Do ponto de vista jurídico, a noticia mais alvissareira neste final de ano foi a aprovação, pelo Senado, do novo Código de Processo Civil, numa sessão marcada por discursos otimistas, manifestações de júbilo e crença na ideia de que a partir de agora haverá simplificação e agilidade nos procedimentos judiciais de natureza civil.
O entusiasmo com o novo CPC é salutar e bastante compreensível, porque toda tentativa de aprimoramento é válida e a evolução sempre é necessária. Mas, nestes tempos de ceticismo, custa acreditar que após o período da vacatio legis todos os problemas relacionados à burocracia e lentidão dos processos estarão solucionados por conta da nova legislação.
O Ministro José Carlos Barbosa Moreira, no livro Temas de Direito Processual, nona série, pag. 373, ao abordar o problema da lentidão dos processos dizia que é ilusão pensar que “a chave para abreviar a duração dos processos consiste exclusivamente, ou principalmente, em mudanças na legislação processual. Semelhante ilusão responde pela espantosa catadupa de reformas legislativas, no Brasil e noutros países, ao longo dos últimos tempos, com resultados às vezes melancolicamente decepcionantes”.
De fato, lei alguma mudará uma realidade que é cultural. A reforma do CPC não obstante possa representar um avanço, contudo, não resolverá, sozinha, o problema da morosidade do Judiciário, que em grande parte é decorrente de sua própria estrutura e do conservadorismo dos operadores do direito.
Editar, ou simplesmente alterar, leis processuais pode ser uma tentativa, mas não o bastante para resolver o problema da lentidão dos processos. Inclusive, existem muitos dispositivos no CPC atual que poderiam reduzir a morosidade da Justiça, mas são subutilizados ou mesmo não utilizados.
O fato é que o problema da lentidão dos processos não será resolvido apenas com a mudança na legislação. É muito mais amplo do que isso! Passa, inclusive, pela falta de estrutura do Judiciário, falta de independência, tanto do ponto de vista interno, quanto do ponto de vista externo, sobretudo independência financeira. O TJPi, por exemplo, tem carência de mais de mil servidores e 72 juízes, e redimensionou o número de vagas para o próximo concurso público por conta do orçamento que foi reduzido, conforme publicado no “Blog do eu vou passar”, no dia 22.12.2014.

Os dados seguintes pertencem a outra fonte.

-- ==== Sys2Proof/Laws/State.lean ====
section
/-!
SUPPORT. One lemma for each field of State under each update of a record, and one for each record read back.
-/
namespace Sys2Proof.Machine

/-! ## Strand records -/

@[simp] theorem State.setStrand_focus (s : State) (sid : Nat) (k : Strand) : (s.setStrand sid k).focus = s.focus := rfl
@[simp] theorem State.modStrand_focus (s : State) (sid : Nat) (f : Strand → Strand) : (s.modStrand sid f).focus = s.focus := rfl
@[simp] theorem State.setStrand_unit (s : State) (sid : Nat) (k : Strand) : (s.setStrand sid k).unit = s.unit := rfl
@[simp] theorem State.modStrand_unit (s : State) (sid : Nat) (f : Strand → Strand) : (s.modStrand sid f).unit = s.unit := rfl
@[simp] theorem State.setStrand_agenda (s : State) (sid : Nat) (k : Strand) : (s.setStrand sid k).agenda = s.agenda := rfl
@[simp] theorem State.modStrand_agenda (s : State) (sid : Nat) (f : Strand → Strand) : (s.modStrand sid f).agenda = s.agenda := rfl
@[simp] theorem State.setStrand_flight (s : State) (sid : Nat) (k : Strand) : (s.setStrand sid k).flight = s.flight := rfl
@[simp] theorem State.modStrand_flight (s : State) (sid : Nat) (f : Strand → Strand) : (s.modStrand sid f).flight = s.flight := rfl
@[simp] theorem State.setStrand_fresh (s : State) (sid : Nat) (k : Strand) : (s.setStrand sid k).fresh = s.fresh := rfl
@[simp] theorem State.modStrand_fresh (s : State) (sid : Nat) (f : Strand → Strand) : (s.modStrand sid f).fresh = s.fresh := rfl
@[simp] theorem State.setStrand_cores (s : State) (sid : Nat) (k : Strand) : (s.setStrand sid k).cores = s.cores := rfl
@[simp] theorem State.modStrand_cores (s : State) (sid : Nat) (f : Strand → Strand) : (s.modStrand sid f).cores = s.cores := rfl
@[simp] theorem State.setStrand_tiles (s : State) (sid : Nat) (k : Strand) : (s.setStrand sid k).tiles = s.tiles := rfl
@[simp] theorem State.modStrand_tiles (s : State) (sid : Nat) (f : Strand → Strand) : (s.modStrand sid f).tiles = s.tiles := rfl
@[simp] theorem State.setStrand_clusters (s : State) (sid : Nat) (k : Strand) : (s.setStrand sid k).clusters = s.clusters := rfl
@[simp] theorem State.modStrand_clusters (s : State) (sid : Nat) (f : Strand → Strand) : (s.modStrand sid f).clusters = s.clusters := rfl
@[simp] theorem State.setStrand_dies (s : State) (sid : Nat) (k : Strand) : (s.setStrand sid k).dies = s.dies := rfl
@[simp] theorem State.modStrand_dies (s : State) (sid : Nat) (f : Strand → Strand) : (s.modStrand sid f).dies = s.dies := rfl
@[simp] theorem State.setStrand_pkgs (s : State) (sid : Nat) (k : Strand) : (s.setStrand sid k).pkgs = s.pkgs := rfl
@[simp] theorem State.modStrand_pkgs (s : State) (sid : Nat) (f : Strand → Strand) : (s.modStrand sid f).pkgs = s.pkgs := rfl
@[simp] theorem State.setStrand_jobs (s : State) (sid : Nat) (k : Strand) : (s.setStrand sid k).jobs = s.jobs := rfl
@[simp] theorem State.modStrand_jobs (s : State) (sid : Nat) (f : Strand → Strand) : (s.modStrand sid f).jobs = s.jobs := rfl
@[simp] theorem State.setStrand_mem (s : State) (sid : Nat) (k : Strand) : (s.setStrand sid k).mem = s.mem := rfl
@[simp] theorem State.modStrand_mem (s : State) (sid : Nat) (f : Strand → Strand) : (s.modStrand sid f).mem = s.mem := rfl
@[simp] theorem State.setStrand_poison (s : State) (sid : Nat) (k : Strand) : (s.setStrand sid k).poison = s.poison := rfl
@[simp] theorem State.modStrand_poison (s : State) (sid : Nat) (f : Strand → Strand) : (s.modStrand sid f).poison = s.poison := rfl
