/-- A COPY that converts 8 numbers from F64 to F32, two rows of GATH, a MCAST to a tile that takes it and one that does not, a SORTC of two keys
under 3, and one of no key at all. -/
def convMsg : Msg := { copyMsg with a0 := (0x11000000040 : Word) <<< 8 ||| 1 }
def twoRows : Msg := { gathMsg with a0 := (0x100002 : Word) <<< 8 ||| 2 }
def castMsg : Msg := { copyMsg with a0 := (0x80 : Word) <<< 8 ||| 4, a1 := 0x300200 }
def sortMsg (k : Nat) : Msg := { copyMsg with a0 := (BitVec.ofNat 64 (k * 2 ^ 20 + 2)) <<< 8 ||| 5, a1 := 0x7FF0000000100,
                                              a2 := 0x7FF0000000200, a3 := 0x7FF0000000300 }
theorem test_meets_engine_kinds : cmdOp convMsg = 1 ∧ copyConv convMsg = true ∧ copyLen convMsg = 64 ∧ copyOut convMsg = 32 ∧
    copyLen convMsg * 8 % etBits (copySf convMsg) = 0 ∧ rowsN twoRows = 2 ∧ cmdOp castMsg = 4 ∧ cmdC castMsg 0 20 = 0x80 ∧
    maskTiles castMsg.a1 = [0, 1] ∧ field castMsg.a1 0 20 % 8 = 0 ∧ (running castMsg).tileAccepts castMsg (mcastCluster castMsg) 0 = true ∧
    (running castMsg).tileAccepts castMsg (mcastCluster castMsg) 1 = false ∧ windowGva (mcastCluster castMsg) 0 0x200 = 0x7FF0000000200 ∧
    cmdOp (sortMsg 3) = 5 ∧ rowsN (sortMsg 3) = 2 ∧ sortK (sortMsg 3) = 3 ∧
      Mem.read (running (sortMsg 3)).mem ((Place.tile 0 0 0 0x100 6).keys 4) = 0 := by
  decide +kernel
theorem window_meets {s : State} {m : Msg} {g : Word} {n : Nat} {p : Place} (h1 : (0 < n ∧ field g 0 7 + n ≤ 128) ∧ s.heldAt 0 m.asid g = false ∧
  s.poisoned p n = false)
    (h2 : ∀ wr, s.resolve 0 m.asid m.wld wr g = (s, none, .at_ p)) : s.window 0 m g n p := ⟨h1.1, h1.2.1, h2, h1.2.2⟩
theorem test_meets_engine_windows : (running convMsg).window 0 convMsg convMsg.a2 64 (.tile 0 0 0 0x100 6) ∧
    (running convMsg).window 0 convMsg convMsg.a1 32 (.tile 0 0 0 0x200 6) ∧
    (running twoRows).window 0 twoRows (twoRows.a2 + 4) 4 (.tile 0 0 0 0x104 6) ∧
      (running twoRows).window 0 twoRows (twoRows.a1 + 8) 8 (.tile 0 0 0 0x208 6) ∧
    (running castMsg).window 0 castMsg castMsg.a2 0x80 (.tile 0 0 0 0x100 6) ∧
      (running castMsg).window 0 castMsg 0x7FF0000000200 0x80 (.tile 0 0 0 0x200 6) ∧
    (running (sortMsg 3)).window 0 (sortMsg 3) 0x7FF0000000100 4 (.tile 0 0 0 0x100 6) ∧
    (running (sortMsg 3)).window 0 (sortMsg 3) 0x7FF0000000200 8 (.tile 0 0 0 0x200 6) ∧
    (running (sortMsg 3)).window 0 (sortMsg 3) 0x7FF0000000300 24 (.tile 0 0 0 0x300 6) := by
  refine ⟨?_, ?_, ?_, ?_, ?_, ?_, ?_, ?_, ?_⟩ <;> exact window_meets (by decide +kernel) fun _ => rfl
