-- ==== Sys2Proof/Word.lean ====
section
/-! DEFINITION. The bit vectors of the model: the byte of every layout (R186) and the 32-bit register of the
data check (R61). Quantities the manual counts with (extent numbers, blocks, seconds, days, ticks) are `Nat`. -/

namespace Sys2Proof

/-- One byte of a layout (R186). -/
abbrev Byte := BitVec 8

/-- The register of the data check (R61). -/
abbrev Word32 := BitVec 32

end Sys2Proof
end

Em 2005, num Seminário sobre a reforma processual brasileira, que tratava especificamente das propostas de alteração do processo civil, o professor de Direito e Desembargador do Tribunal de Justiça de São Paulo, José Roberto dos Santos Bedaque, afirmou de modo peremptório que “Não adianta reforma enquanto nós não mudarmos mentalidade […]”. E disse mais:
[…] além dessa deficiência estrutural do Poder Judiciário. Aliás, este problema não há reforma processual que resolva. Há outro fator determinante para a morosidade do processo. Constitui um dos grandes óbices ao normal desenvolvimento da relação processual. É o problema do formalismo do processualista e do jurista em geral. A questão agora é muito mais cultural”.
As sábias palavras de José Roberto dos Santos Bedaque, proferidas em 2005, ainda são atualíssimas, até porque continua a deficiência estrutural do Poder Judiciário brasileiro e o formalismo cada vez mais se impondo, tanto que “o paradigma jurídico prevalecente ainda se dá sob bases do positivismo legalista, apoiado no exame dogmático de textos legislativos”, como revela Álvaro Ricardo de Sousa Cruz, no livro “Habermas e o Direito brasileiro”.
Enfim, embora louvável o esforço de notáveis juristas na elaboração do projeto do novo CPC, que, certamente, representará um avanço na legislação pátria, contudo, a nova legislação para surtir o efeito desejado necessitaria estar acompanhada da modernização do sistema de prestação jurisdicional e de uma formação crítica mais adequada nas universidades, o que me parece uma realidade bem distante ainda.